## What to produce
Where the string "structure" shows up in a line of the records, copy that line.
##############################
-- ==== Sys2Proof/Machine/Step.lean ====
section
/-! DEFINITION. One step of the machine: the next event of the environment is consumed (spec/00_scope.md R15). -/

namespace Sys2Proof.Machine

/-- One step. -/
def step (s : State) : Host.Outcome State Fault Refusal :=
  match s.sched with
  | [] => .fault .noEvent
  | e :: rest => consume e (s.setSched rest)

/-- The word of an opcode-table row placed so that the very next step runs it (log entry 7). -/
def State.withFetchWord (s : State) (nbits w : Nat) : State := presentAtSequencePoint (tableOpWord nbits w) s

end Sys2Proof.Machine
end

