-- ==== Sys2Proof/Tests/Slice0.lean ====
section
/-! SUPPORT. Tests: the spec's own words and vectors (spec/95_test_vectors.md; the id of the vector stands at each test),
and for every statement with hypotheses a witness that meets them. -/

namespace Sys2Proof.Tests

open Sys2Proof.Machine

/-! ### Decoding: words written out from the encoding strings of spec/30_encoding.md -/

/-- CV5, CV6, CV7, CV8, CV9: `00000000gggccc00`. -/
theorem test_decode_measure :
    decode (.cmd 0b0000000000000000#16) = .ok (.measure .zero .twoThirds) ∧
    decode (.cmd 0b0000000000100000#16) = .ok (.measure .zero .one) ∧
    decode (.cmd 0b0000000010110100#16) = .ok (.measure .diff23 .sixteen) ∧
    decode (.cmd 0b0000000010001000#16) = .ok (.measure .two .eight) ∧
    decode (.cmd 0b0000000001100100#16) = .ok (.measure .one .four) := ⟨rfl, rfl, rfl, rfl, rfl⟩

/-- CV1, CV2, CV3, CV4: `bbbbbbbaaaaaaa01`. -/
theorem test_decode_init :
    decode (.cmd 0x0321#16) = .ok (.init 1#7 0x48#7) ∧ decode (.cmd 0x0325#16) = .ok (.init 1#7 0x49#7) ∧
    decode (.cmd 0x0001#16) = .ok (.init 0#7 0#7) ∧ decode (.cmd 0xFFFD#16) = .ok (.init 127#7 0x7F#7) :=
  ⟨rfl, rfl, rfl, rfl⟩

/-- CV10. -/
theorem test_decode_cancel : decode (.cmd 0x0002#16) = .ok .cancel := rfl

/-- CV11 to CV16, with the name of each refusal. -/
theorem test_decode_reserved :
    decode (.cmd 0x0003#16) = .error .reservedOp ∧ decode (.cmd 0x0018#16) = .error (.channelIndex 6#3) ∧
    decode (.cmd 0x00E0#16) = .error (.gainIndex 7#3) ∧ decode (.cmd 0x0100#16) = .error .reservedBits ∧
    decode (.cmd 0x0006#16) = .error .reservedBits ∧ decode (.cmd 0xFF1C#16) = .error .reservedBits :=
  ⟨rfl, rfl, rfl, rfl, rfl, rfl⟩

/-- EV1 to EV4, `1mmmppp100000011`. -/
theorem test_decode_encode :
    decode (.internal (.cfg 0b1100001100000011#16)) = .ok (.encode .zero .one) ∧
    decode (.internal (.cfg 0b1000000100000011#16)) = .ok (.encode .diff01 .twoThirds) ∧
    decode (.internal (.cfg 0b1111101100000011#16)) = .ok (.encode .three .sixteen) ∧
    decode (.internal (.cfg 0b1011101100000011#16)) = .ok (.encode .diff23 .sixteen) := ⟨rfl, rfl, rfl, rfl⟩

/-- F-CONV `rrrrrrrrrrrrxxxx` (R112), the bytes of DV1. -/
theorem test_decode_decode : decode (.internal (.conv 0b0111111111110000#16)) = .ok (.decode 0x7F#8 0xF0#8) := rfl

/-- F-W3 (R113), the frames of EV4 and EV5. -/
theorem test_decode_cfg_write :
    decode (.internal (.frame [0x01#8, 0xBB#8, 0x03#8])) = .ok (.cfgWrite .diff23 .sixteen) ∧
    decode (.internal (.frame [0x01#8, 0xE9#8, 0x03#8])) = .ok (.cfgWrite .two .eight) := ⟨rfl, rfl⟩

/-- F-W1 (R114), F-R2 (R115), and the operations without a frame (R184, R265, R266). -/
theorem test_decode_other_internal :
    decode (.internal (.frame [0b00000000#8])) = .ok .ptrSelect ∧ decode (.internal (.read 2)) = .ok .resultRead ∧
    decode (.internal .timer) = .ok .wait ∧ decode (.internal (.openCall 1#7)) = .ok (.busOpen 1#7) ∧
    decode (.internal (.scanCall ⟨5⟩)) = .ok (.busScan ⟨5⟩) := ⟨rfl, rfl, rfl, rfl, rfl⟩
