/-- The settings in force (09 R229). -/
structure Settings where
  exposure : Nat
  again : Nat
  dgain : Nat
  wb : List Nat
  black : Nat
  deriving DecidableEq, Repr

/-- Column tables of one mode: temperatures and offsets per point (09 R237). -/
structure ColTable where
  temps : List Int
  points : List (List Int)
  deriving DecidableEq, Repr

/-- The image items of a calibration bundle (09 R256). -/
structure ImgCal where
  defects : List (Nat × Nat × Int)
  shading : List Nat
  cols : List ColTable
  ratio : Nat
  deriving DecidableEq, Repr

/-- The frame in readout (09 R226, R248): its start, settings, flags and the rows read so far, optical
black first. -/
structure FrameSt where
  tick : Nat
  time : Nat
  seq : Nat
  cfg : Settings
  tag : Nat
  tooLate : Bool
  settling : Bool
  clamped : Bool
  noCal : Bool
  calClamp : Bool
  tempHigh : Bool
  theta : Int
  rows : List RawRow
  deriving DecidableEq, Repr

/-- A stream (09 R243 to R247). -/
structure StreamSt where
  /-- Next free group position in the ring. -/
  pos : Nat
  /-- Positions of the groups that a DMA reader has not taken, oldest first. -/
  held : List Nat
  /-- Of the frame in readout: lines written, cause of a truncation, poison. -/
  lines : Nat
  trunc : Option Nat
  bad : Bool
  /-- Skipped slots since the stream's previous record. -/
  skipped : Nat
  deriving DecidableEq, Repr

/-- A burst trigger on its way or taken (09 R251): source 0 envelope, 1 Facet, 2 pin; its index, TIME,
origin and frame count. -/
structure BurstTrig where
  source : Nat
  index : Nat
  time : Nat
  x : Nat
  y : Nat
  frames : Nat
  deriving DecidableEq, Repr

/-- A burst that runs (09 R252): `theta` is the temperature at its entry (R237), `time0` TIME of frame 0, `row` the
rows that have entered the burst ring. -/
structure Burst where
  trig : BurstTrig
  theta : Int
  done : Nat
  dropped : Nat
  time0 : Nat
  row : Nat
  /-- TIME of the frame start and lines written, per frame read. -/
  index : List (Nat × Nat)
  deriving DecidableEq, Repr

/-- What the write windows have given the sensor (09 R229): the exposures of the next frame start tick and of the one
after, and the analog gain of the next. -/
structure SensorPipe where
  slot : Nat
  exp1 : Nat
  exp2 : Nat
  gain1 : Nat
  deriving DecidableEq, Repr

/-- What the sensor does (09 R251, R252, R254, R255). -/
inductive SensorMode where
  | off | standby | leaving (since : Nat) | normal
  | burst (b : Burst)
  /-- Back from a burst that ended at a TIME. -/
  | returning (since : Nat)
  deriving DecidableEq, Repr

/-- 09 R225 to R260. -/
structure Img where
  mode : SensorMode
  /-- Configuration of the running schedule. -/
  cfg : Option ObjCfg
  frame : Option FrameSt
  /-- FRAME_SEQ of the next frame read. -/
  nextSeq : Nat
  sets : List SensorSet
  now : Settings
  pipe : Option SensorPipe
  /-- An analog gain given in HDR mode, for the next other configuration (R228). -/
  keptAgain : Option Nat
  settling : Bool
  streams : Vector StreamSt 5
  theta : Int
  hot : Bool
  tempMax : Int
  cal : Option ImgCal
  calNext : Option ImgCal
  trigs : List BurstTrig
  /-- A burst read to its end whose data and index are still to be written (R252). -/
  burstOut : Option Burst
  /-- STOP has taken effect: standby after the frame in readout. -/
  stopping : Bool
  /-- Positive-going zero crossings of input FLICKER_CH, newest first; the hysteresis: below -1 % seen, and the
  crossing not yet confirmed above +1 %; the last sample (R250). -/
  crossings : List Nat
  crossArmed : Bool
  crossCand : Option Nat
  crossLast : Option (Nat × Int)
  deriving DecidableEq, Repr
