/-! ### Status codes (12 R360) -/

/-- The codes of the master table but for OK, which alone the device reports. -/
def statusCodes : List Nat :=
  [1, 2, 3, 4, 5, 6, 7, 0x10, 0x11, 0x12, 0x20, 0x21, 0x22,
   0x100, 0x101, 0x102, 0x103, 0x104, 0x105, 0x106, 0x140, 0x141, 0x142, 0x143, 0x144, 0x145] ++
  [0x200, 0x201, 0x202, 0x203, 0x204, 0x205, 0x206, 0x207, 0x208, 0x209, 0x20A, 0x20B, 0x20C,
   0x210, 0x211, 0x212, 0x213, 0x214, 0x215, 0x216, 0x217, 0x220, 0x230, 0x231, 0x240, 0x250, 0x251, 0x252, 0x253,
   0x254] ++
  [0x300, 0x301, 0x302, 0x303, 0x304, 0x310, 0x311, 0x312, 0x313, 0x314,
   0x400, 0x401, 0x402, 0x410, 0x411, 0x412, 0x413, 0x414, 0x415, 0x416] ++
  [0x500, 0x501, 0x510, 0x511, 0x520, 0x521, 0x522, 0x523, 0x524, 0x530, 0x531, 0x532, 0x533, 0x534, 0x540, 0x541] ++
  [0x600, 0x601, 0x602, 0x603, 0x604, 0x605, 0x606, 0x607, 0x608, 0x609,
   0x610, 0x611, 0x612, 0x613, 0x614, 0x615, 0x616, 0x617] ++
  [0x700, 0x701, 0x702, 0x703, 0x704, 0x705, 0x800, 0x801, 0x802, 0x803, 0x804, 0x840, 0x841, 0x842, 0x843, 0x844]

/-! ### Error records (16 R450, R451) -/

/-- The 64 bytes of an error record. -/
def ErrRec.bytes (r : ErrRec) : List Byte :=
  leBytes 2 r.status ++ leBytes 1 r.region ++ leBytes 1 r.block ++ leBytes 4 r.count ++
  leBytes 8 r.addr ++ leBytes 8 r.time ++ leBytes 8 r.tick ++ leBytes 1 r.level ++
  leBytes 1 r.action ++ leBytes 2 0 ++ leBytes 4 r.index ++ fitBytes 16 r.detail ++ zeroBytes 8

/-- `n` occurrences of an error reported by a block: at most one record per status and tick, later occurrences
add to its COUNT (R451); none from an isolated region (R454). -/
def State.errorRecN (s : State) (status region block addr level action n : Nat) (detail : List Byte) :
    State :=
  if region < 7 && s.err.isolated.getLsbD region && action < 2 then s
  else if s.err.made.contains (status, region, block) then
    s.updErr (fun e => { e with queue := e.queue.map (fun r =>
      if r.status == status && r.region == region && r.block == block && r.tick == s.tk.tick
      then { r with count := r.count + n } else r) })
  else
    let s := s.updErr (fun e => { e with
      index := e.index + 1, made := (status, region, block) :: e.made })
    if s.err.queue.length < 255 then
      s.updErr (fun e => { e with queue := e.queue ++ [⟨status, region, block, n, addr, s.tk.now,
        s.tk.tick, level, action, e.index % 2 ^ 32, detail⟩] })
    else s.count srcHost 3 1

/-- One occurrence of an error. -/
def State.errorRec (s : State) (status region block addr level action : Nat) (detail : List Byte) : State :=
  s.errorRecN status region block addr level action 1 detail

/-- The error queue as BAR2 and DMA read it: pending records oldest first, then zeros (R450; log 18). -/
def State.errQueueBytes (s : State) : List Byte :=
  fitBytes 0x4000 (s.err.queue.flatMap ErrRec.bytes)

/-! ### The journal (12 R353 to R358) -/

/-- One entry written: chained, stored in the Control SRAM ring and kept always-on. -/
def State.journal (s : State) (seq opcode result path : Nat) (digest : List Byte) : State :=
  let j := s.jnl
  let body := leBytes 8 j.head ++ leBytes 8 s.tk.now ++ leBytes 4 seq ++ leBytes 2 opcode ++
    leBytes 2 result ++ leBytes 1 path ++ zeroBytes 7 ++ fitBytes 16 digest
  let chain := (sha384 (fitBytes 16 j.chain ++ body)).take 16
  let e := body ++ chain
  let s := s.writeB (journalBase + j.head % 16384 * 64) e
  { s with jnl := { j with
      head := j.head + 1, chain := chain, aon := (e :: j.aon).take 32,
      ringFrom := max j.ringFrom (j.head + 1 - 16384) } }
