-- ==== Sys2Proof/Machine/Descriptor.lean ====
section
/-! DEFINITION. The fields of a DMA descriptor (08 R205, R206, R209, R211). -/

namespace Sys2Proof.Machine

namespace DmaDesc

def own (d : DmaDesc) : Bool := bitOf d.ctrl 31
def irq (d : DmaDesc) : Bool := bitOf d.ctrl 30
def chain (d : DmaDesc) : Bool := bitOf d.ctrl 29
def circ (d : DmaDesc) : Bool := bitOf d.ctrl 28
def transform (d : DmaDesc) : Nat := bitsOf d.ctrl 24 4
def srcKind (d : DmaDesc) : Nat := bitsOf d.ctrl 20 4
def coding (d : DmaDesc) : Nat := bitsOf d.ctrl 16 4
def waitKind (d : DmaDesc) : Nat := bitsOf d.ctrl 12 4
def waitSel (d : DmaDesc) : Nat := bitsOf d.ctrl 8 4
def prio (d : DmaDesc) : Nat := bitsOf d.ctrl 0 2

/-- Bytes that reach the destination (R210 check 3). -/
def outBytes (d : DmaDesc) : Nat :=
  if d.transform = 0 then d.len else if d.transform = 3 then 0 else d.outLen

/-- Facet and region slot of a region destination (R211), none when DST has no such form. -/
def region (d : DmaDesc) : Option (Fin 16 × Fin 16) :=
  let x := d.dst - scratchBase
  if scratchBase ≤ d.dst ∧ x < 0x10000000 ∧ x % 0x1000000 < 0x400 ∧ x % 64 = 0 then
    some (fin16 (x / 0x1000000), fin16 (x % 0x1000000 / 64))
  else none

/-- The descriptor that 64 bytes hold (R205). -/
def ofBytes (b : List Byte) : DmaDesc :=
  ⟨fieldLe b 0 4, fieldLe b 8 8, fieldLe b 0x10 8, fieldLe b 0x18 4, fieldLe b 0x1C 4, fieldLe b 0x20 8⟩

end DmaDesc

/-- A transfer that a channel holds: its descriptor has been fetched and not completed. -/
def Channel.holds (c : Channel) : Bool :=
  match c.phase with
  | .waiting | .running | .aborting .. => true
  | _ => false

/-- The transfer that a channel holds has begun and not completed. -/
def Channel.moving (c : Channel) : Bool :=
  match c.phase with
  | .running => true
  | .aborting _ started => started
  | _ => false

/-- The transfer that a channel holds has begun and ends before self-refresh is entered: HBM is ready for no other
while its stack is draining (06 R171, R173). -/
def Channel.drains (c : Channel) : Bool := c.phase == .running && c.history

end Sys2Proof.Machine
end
##############################
## Task result
structure Settings where
structure ColTable where
structure ImgCal where
structure FrameSt where
structure StreamSt where
structure BurstTrig where
structure Burst where
structure SensorPipe where
structure Img where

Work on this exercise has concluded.